Thermal insulation offers a significant opportunity for energy savings using both natural and engineered materials like closed cell insulation applied to construction and equipment. Most importantly, installation must be properly executed. Thermal bridging occurs across a building envelope when there is a pathway for heat gain or loss through any material in the structure that is more conductive than the insulation surrounding it. The envelope of a well-insulated building can perform poorly if attention is not given to key connection points within a building structure / envelope such as roof / parapet connections, floor / wall connections, window frames, and slab / wall connections. For example, chilled water systems insulation must ensure equipment is sealed correctly to avoid condensation that would damage and reduce the system’s effectiveness. The NREL and SMUD projects were tightly focused on mitigating heat loss and gain through the building envelope. Thermal bridging studies were done to ascertain how and where to insulate to effectively mitigate thermal bridges.
• Would you tell us about the integration of HVAC systems into renewable technologies and sustainable structures?

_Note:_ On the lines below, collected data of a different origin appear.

-- ==== Sys2Proof/Laws/Frames.lean ====
section
/-! SUPPORT. The frame of every shared operation: one lemma an operation that says which fields it may change, and one
`@[simp]` lemma for every field that it leaves as it was. -/

namespace Sys2Proof.Machine

/-! ### Folds -/

/-- A reflexive and transitive relation that every turn of a fold keeps holds across the fold. -/
theorem foldl_rel {α σ : Type} (R : σ → σ → Prop) (refl : ∀ s, R s s) (trans : ∀ a b c, R a b → R b c → R a c)
    (g : σ → α → σ) (h : ∀ t i, R t (g t i)) (l : List α) (s : σ) : R s (l.foldl g s) := by
  induction l generalizing s with
  | nil => exact refl s
  | cons x xs ih => exact trans _ _ _ (h s x) (ih (g s x))

/-- A property that every turn of a fold keeps holds after the fold. -/
theorem foldl_keeps {α σ : Type} (P : σ → Prop) (g : σ → α → σ) (h : ∀ t i, P t → P (g t i)) (l : List α) (s : σ)
    (hs : P s) : P (l.foldl g s) := by
  induction l generalizing s with
  | nil => exact hs
  | cons x xs ih => exact ih (g s x) (h s x hs)

/-! ### Flags and the breaker -/

/-- A flag raised changes attention alone. -/
theorem State.raiseIf_frame (s : State) (c : Bool) (f : Flag) :
    ∃ x0, s.raiseIf c f = { s with attention := x0 } := by
  cases c <;> exact ⟨_, rfl⟩

/-- The Breaker Record after it was replaced. -/
@[simp] theorem State.setBreaker_breaker (s : State) (b : Breaker) : (s.setBreaker b).breaker = b := by
  simp [State.setBreaker]

/-- The Breaker Record replaced: breaker and attention alone. -/
theorem State.setBreaker_frame (s : State) (b : Breaker) :
    ∃ x0 x1, s.setBreaker b = { s with breaker := x0, attention := x1 } := by
  obtain ⟨x, h⟩ := State.raiseIf_frame { s with breaker := b } (b.state.code != s.breaker.state.code) .connection
  exact ⟨b, x, h⟩

@[simp] theorem State.setBreaker_slots (s : State) (b : Breaker) :
    (s.setBreaker b).slots = s.slots := by
  obtain ⟨_, _, h⟩ := State.setBreaker_frame s b; rw [h]

@[simp] theorem State.setBreaker_doorReleased (s : State) (b : Breaker) :
    (s.setBreaker b).doorReleased = s.doorReleased := by
  obtain ⟨_, _, h⟩ := State.setBreaker_frame s b; rw [h]

@[simp] theorem State.setBreaker_crewKey (s : State) (b : Breaker) :
    (s.setBreaker b).crewKey = s.crewKey := by
  obtain ⟨_, _, h⟩ := State.setBreaker_frame s b; rw [h]

@[simp] theorem State.setBreaker_door (s : State) (b : Breaker) :
    (s.setBreaker b).door = s.door := by
  obtain ⟨_, _, h⟩ := State.setBreaker_frame s b; rw [h]

@[simp] theorem State.setBreaker_strings (s : State) (b : Breaker) :
    (s.setBreaker b).strings = s.strings := by
  obtain ⟨_, _, h⟩ := State.setBreaker_frame s b; rw [h]

@[simp] theorem State.setBreaker_buses (s : State) (b : Breaker) :
    (s.setBreaker b).buses = s.buses := by
  obtain ⟨_, _, h⟩ := State.setBreaker_frame s b; rw [h]

@[simp] theorem State.setBreaker_fire (s : State) (b : Breaker) :
    (s.setBreaker b).fire = s.fire := by
  obtain ⟨_, _, h⟩ := State.setBreaker_frame s b; rw [h]

@[simp] theorem State.setBreaker_cooling (s : State) (b : Breaker) :
    (s.setBreaker b).cooling = s.cooling := by
  obtain ⟨_, _, h⟩ := State.setBreaker_frame s b; rw [h]

@[simp] theorem State.setBreaker_contactors (s : State) (b : Breaker) :
    (s.setBreaker b).contactors = s.contactors := by
  obtain ⟨_, _, h⟩ := State.setBreaker_frame s b; rw [h]

@[simp] theorem State.setBreaker_serving (s : State) (b : Breaker) :
    (s.setBreaker b).serving = s.serving := by
  obtain ⟨_, _, h⟩ := State.setBreaker_frame s b; rw [h]

@[simp] theorem State.setBreaker_link (s : State) (b : Breaker) :
    (s.setBreaker b).link = s.link := by
  obtain ⟨_, _, h⟩ := State.setBreaker_frame s b; rw [h]

@[simp] theorem State.setBreaker_orderMemory (s : State) (b : Breaker) :
    (s.setBreaker b).orderMemory = s.orderMemory := by
  obtain ⟨_, _, h⟩ := State.setBreaker_frame s b; rw [h]

@[simp] theorem State.setBreaker_transaction (s : State) (b : Breaker) :
    (s.setBreaker b).transaction = s.transaction := by
  obtain ⟨_, _, h⟩ := State.setBreaker_frame s b; rw [h]

@[simp] theorem State.setBreaker_runner (s : State) (b : Breaker) :
    (s.setBreaker b).runner = s.runner := by
  obtain ⟨_, _, h⟩ := State.setBreaker_frame s b; rw [h]

@[simp] theorem State.setBreaker_unit (s : State) (b : Breaker) :
    (s.setBreaker b).unit = s.unit := by
  obtain ⟨_, _, h⟩ := State.setBreaker_frame s b; rw [h]

@[simp] theorem State.setBreaker_now (s : State) (b : Breaker) :
    (s.setBreaker b).now = s.now := by
  obtain ⟨_, _, h⟩ := State.setBreaker_frame s b; rw [h]

@[simp] theorem State.setBreaker_loaded (s : State) (b : Breaker) :
    (s.setBreaker b).loaded = s.loaded := by
  obtain ⟨_, _, h⟩ := State.setBreaker_frame s b; rw [h]

@[simp] theorem State.setBreaker_answer (s : State) (b : Breaker) :
    (s.setBreaker b).answer = s.answer := by
  obtain ⟨_, _, h⟩ := State.setBreaker_frame s b; rw [h]

@[simp] theorem State.setBreaker_draws (s : State) (b : Breaker) :
    (s.setBreaker b).draws = s.draws := by
  obtain ⟨_, _, h⟩ := State.setBreaker_frame s b; rw [h]

@[simp] theorem State.setBreaker_pending (s : State) (b : Breaker) :
    (s.setBreaker b).pending = s.pending := by
  obtain ⟨_, _, h⟩ := State.setBreaker_frame s b; rw [h]

/-- A normal opening: breaker and attention alone. -/
theorem State.openBreaker_frame (s : State) :
    ∃ x0 x1, s.openBreaker = { s with breaker := x0, attention := x1 } := State.setBreaker_frame s _

@[simp] theorem State.openBreaker_slots (s : State) :
    (s.openBreaker).slots = s.slots := by
  obtain ⟨_, _, h⟩ := State.openBreaker_frame s; rw [h]

@[simp] theorem State.openBreaker_doorReleased (s : State) :
    (s.openBreaker).doorReleased = s.doorReleased := by
  obtain ⟨_, _, h⟩ := State.openBreaker_frame s; rw [h]

@[simp] theorem State.openBreaker_crewKey (s : State) :
    (s.openBreaker).crewKey = s.crewKey := by
  obtain ⟨_, _, h⟩ := State.openBreaker_frame s; rw [h]

@[simp] theorem State.openBreaker_door (s : State) :
    (s.openBreaker).door = s.door := by
  obtain ⟨_, _, h⟩ := State.openBreaker_frame s; rw [h]

@[simp] theorem State.openBreaker_strings (s : State) :
    (s.openBreaker).strings = s.strings := by
  obtain ⟨_, _, h⟩ := State.openBreaker_frame s; rw [h]

@[simp] theorem State.openBreaker_buses (s : State) :
    (s.openBreaker).buses = s.buses := by
  obtain ⟨_, _, h⟩ := State.openBreaker_frame s; rw [h]

@[simp] theorem State.openBreaker_fire (s : State) :
    (s.openBreaker).fire = s.fire := by
  obtain ⟨_, _, h⟩ := State.openBreaker_frame s; rw [h]

@[simp] theorem State.openBreaker_cooling (s : State) :
    (s.openBreaker).cooling = s.cooling := by
  obtain ⟨_, _, h⟩ := State.openBreaker_frame s; rw [h]

@[simp] theorem State.openBreaker_contactors (s : State) :
    (s.openBreaker).contactors = s.contactors := by
  obtain ⟨_, _, h⟩ := State.openBreaker_frame s; rw [h]

@[simp] theorem State.openBreaker_serving (s : State) :
    (s.openBreaker).serving = s.serving := by
  obtain ⟨_, _, h⟩ := State.openBreaker_frame s; rw [h]

@[simp] theorem State.openBreaker_link (s : State) :
    (s.openBreaker).link = s.link := by
  obtain ⟨_, _, h⟩ := State.openBreaker_frame s; rw [h]

@[simp] theorem State.openBreaker_orderMemory (s : State) :
    (s.openBreaker).orderMemory = s.orderMemory := by
  obtain ⟨_, _, h⟩ := State.openBreaker_frame s; rw [h]

@[simp] theorem State.openBreaker_transaction (s : State) :
    (s.openBreaker).transaction = s.transaction := by
  obtain ⟨_, _, h⟩ := State.openBreaker_frame s; rw [h]

@[simp] theorem State.openBreaker_runner (s : State) :
    (s.openBreaker).runner = s.runner := by
  obtain ⟨_, _, h⟩ := State.openBreaker_frame s; rw [h]

@[simp] theorem State.openBreaker_unit (s : State) :
    (s.openBreaker).unit = s.unit := by
  obtain ⟨_, _, h⟩ := State.openBreaker_frame s; rw [h]

@[simp] theorem State.openBreaker_now (s : State) :
    (s.openBreaker).now = s.now := by
  obtain ⟨_, _, h⟩ := State.openBreaker_frame s; rw [h]

@[simp] theorem State.openBreaker_loaded (s : State) :
    (s.openBreaker).loaded = s.loaded := by
  obtain ⟨_, _, h⟩ := State.openBreaker_frame s; rw [h]

@[simp] theorem State.openBreaker_answer (s : State) :
    (s.openBreaker).answer = s.answer := by
  obtain ⟨_, _, h⟩ := State.openBreaker_frame s; rw [h]

@[simp] theorem State.openBreaker_draws (s : State) :
    (s.openBreaker).draws = s.draws := by
  obtain ⟨_, _, h⟩ := State.openBreaker_frame s; rw [h]

@[simp] theorem State.openBreaker_pending (s : State) :
    (s.openBreaker).pending = s.pending := by
  obtain ⟨_, _, h⟩ := State.openBreaker_frame s; rw [h]

/-- A trip: breaker and attention alone. -/
theorem State.tripBreaker_frame (s : State) :
    ∃ x0 x1, s.tripBreaker = { s with breaker := x0, attention := x1 } := State.setBreaker_frame s _

@[simp] theorem State.tripBreaker_slots (s : State) :
    (s.tripBreaker).slots = s.slots := by
  obtain ⟨_, _, h⟩ := State.tripBreaker_frame s; rw [h]

@[simp] theorem State.tripBreaker_doorReleased (s : State) :
    (s.tripBreaker).doorReleased = s.doorReleased := by
  obtain ⟨_, _, h⟩ := State.tripBreaker_frame s; rw [h]

@[simp] theorem State.tripBreaker_crewKey (s : State) :
    (s.tripBreaker).crewKey = s.crewKey := by
  obtain ⟨_, _, h⟩ := State.tripBreaker_frame s; rw [h]

@[simp] theorem State.tripBreaker_door (s : State) :
    (s.tripBreaker).door = s.door := by
  obtain ⟨_, _, h⟩ := State.tripBreaker_frame s; rw [h]

@[simp] theorem State.tripBreaker_strings (s : State) :
    (s.tripBreaker).strings = s.strings := by
  obtain ⟨_, _, h⟩ := State.tripBreaker_frame s; rw [h]

@[simp] theorem State.tripBreaker_buses (s : State) :
    (s.tripBreaker).buses = s.buses := by
  obtain ⟨_, _, h⟩ := State.tripBreaker_frame s; rw [h]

There are numerous renewable energy technologies that can be used to heat and cool buildings within the HVAC field. Solar thermal collectors harvest heat from the sun and produce hot water for heating spaces & domestic hot water. They can also be integrated with absorption chillers to produce cooling. Geothermal systems exchange energy with the ground and are used in heating and cooling applications such as heat pumps and absorption chillers. Many engineers classify geo-exchange with heat pumps as a purely renewable source however our Stantec experts believe that only 70% of the energy used comes in the form of renewable energy from the ground.

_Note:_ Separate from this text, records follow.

/-! ### The aggregated record -/

section Aggregated

variable (r : StringRec) (xs : List Entry)

/-- The fields that an aggregation always sets, and those that it always leaves. -/
theorem StringRec.aggregate_always :
    (r.aggregate xs).onlineCount = xs.length ∧
    (r.aggregate xs).voltage = stringVoltage ((xs.filterMap (·.summary)).map (·.voltage)).sum ∧
    (r.aggregate xs).cause = r.cause ∧ (r.aggregate xs).bleedTarget = r.bleedTarget ∧
    (r.aggregate xs).bleeding = r.bleeding := by
  rw [← summariesOf_voltages]
  simp only [StringRec.aggregate, summariesOf]
  split <;> simp

/-- An aggregation of no entries. -/
theorem StringRec.aggregate_nil : r.aggregate [] = { r with onlineCount := 0, voltage := 0 } := by
  simp [StringRec.aggregate, lowestBy, stringVoltage]

variable {r xs}

/-- An aggregation of entries of which some hold values. -/
theorem StringRec.aggregate_some {lo hi : Nat × Summary} (hl : lowestBy (·.minCell) (summariesOf xs) = some lo)
    (hh : highestBy (·.maxCell) (summariesOf xs) = some hi) :
    (r.aggregate xs).minCell = lo.2.minCell ∧ (r.aggregate xs).minPlace = some ⟨lo.1, lo.2.minPosition⟩ ∧
    (r.aggregate xs).maxCell = hi.2.maxCell ∧ (r.aggregate xs).maxPlace = some ⟨hi.1, hi.2.maxPosition⟩ ∧
    (r.aggregate xs).minTemp = (summariesOf xs).foldl (fun t x => min t x.2.minTemp) lo.2.minTemp ∧
    (r.aggregate xs).maxTemp = (summariesOf xs).foldl (fun t x => max t x.2.maxTemp) hi.2.maxTemp := by
  rw [summariesOf] at hl hh
  simp [StringRec.aggregate, summariesOf, hl, hh]

/-- Entries of which some hold values have extreme cells. -/
theorem extremes_of_mem {x : Nat × Summary} (hx : x ∈ summariesOf xs) :
    ∃ lo hi, lowestBy (·.minCell) (summariesOf xs) = some lo ∧ highestBy (·.maxCell) (summariesOf xs) = some hi ∧
      lo ∈ summariesOf xs ∧ hi ∈ summariesOf xs := by
  obtain ⟨lo, hlo⟩ := firstLeast_of_ne_nil (g := fun v => v.minCell) (List.ne_nil_of_mem hx)
  obtain ⟨hi, hhi⟩ := firstLeast_of_ne_nil (g := fun v => OrderDual.toDual v.maxCell) (List.ne_nil_of_mem hx)
  exact ⟨lo, hi, (lowestBy_eq _ _).trans hlo, (highestBy_eq _ _).trans hhi, firstLeast_mem hlo, firstLeast_mem hhi⟩

theorem StringRec.aggregate_minCell {a : Nat} {v : Summary} (hs : (xs.map (·.address)).Pairwise (· < ·))
    (hv : (a, v) ∈ summariesOf xs)
    (hl : ∀ b w, (b, w) ∈ summariesOf xs → v.minCell < w.minCell ∨ (v.minCell = w.minCell ∧ a ≤ b)) :
    (r.aggregate xs).minCell = v.minCell ∧ (r.aggregate xs).minPlace = some ⟨a, v.minPosition⟩ := by
  obtain ⟨lo, hi, hlo, hhi, -⟩ := extremes_of_mem hv
  have e : lowestBy (·.minCell) (summariesOf xs) = some (a, v) :=
    (lowestBy_eq _ _).trans (firstLeast_eq (summariesOf_sorted hs) hv fun y hy => hl y.1 y.2 hy)
  obtain ⟨hc, hp, -⟩ := StringRec.aggregate_some (r := r) e hhi
  exact ⟨hc, hp⟩

theorem StringRec.aggregate_maxCell {a : Nat} {v : Summary} (hs : (xs.map (·.address)).Pairwise (· < ·))
    (hv : (a, v) ∈ summariesOf xs)
    (hl : ∀ b w, (b, w) ∈ summariesOf xs → w.maxCell < v.maxCell ∨ (v.maxCell = w.maxCell ∧ a ≤ b)) :
    (r.aggregate xs).maxCell = v.maxCell ∧ (r.aggregate xs).maxPlace = some ⟨a, v.maxPosition⟩ := by
  obtain ⟨lo, hi, hlo, hhi, -⟩ := extremes_of_mem hv
  have e : highestBy (·.maxCell) (summariesOf xs) = some (a, v) :=
    (highestBy_eq _ _).trans (firstLeast_eq (summariesOf_sorted hs) hv fun y hy => hl y.1 y.2 hy)
  obtain ⟨-, -, hc, hp, -⟩ := StringRec.aggregate_some (r := r) hlo e
  exact ⟨hc, hp⟩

• What is the role of the building shell in natural air conditioning or how
should it be?
The building shell / envelope is a fundamental element in the design of naturally ventilated spaces, the consideration for the location of openings and interaction of intakes and exhaust routes. Since natural ventilation has a limited capacity to cool, the careful design of the building shell or facade is essential to avoid imposing greater solar loads on the interior space than necessary.
• HVAC systems are one of the most important technologies that provide. Aesthetics are just as important. How does one balance the functionality of providing comfort with the aesthetics of a space?

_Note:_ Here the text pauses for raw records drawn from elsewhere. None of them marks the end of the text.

-- ==== Sys2Proof/Machine/Tbl.lean ====
section
/-! DEFINITION. Sparse tables: the one form in which memory, registers and every numbered piece of state are held.
A table lists (key, value) pairs with keys strictly rising; an unlisted key reads as the table's default. -/
namespace Sys2Proof.Machine
/-- A sparse table, keys strictly rising. -/
abbrev Tbl (α : Type) := List (Nat × α)
/-- The value at key `i`; `d` where the key is not listed. -/
def Tbl.get {α : Type} (d : α) (t : Tbl α) (i : Nat) : α :=
  match t.find? (fun p => p.1 == i) with
  | some p => p.2
  | none => d
/-- The table without key `i`. -/
def Tbl.erase {α : Type} (t : Tbl α) (i : Nat) : Tbl α := t.filter (fun p => p.1 != i)
/-- Key `i` becomes `v`; a value equal to the default `d` is not listed. -/
def Tbl.set {α : Type} [DecidableEq α] (d : α) (t : Tbl α) (i : Nat) (v : α) : Tbl α :=
  t.filter (fun p => decide (p.1 < i)) ++ (if v = d then [] else [(i, v)]) ++ t.filter (fun p => decide (i < p.1))
/-- Change the value at key `i` by `f`. -/
def Tbl.upd {α : Type} [DecidableEq α] (d : α) (t : Tbl α) (i : Nat) (f : α → α) : Tbl α :=
  t.set d i (f (t.get d i))
/-- Keys strictly rising. -/
def Tbl.sorted {α : Type} : Tbl α → Bool
  | [] => true
  | [_] => true
  | p :: q :: t => decide (p.1 < q.1) && Tbl.sorted (q :: t)
/-- The canonical form: keys strictly rising, and no entry equal to what an unlisted key reads as. -/
def Tbl.wf {α : Type} [DecidableEq α] (d : α) (t : Tbl α) : Bool :=
  t.sorted && t.all (fun p => decide (p.2 ≠ d))
end Sys2Proof.Machine
end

While the HVAC industry is trailing other industries in combining the functional aspects of the HVAC system with the aesthetic requirements of a space, it is moving toward a more balanced approach of functionality and aesthetics. For example, the ‘nest’ thermostat has become a cool (no pun intended) system component which combines user-friendly functionality and advanced control algorithms in an aesthetically pleasing design. Some of the new energy codes force the designer to decouple the ventilation systems from systems that serve the interior load and that opens opportunities to use more energy efficient and structurally integrated HVAC systems such as radiant ceiling & chilled beams. As owners are now actively embracing energy efficiency in the design of their buildings, they have become more willing to pay for systems that are both efficient and aesthetic.
• Would you tell us about the use of different HVAC solutions depending on the project type (housing, commercial spaces, etc.)?
The variations in HVAC solutions can be quite different across the different building sectors. Residential users are looking for tighter personal control over their environment. While those in a commercial building are more accepting of lessor control over their thermal comfort. There is a trend to design commercial systems to allow for greater occupancy-based control that would enhance comfort and reduce energy usage. There is a lot of research currently taking place in personal comfort technologies, thermal comfort wearables, comfort chairs, and more. Hospitals’ HVAC solutions are more driven by air change requirements with the need for a rigorous filtration system to provide a clean environment for patients and staff.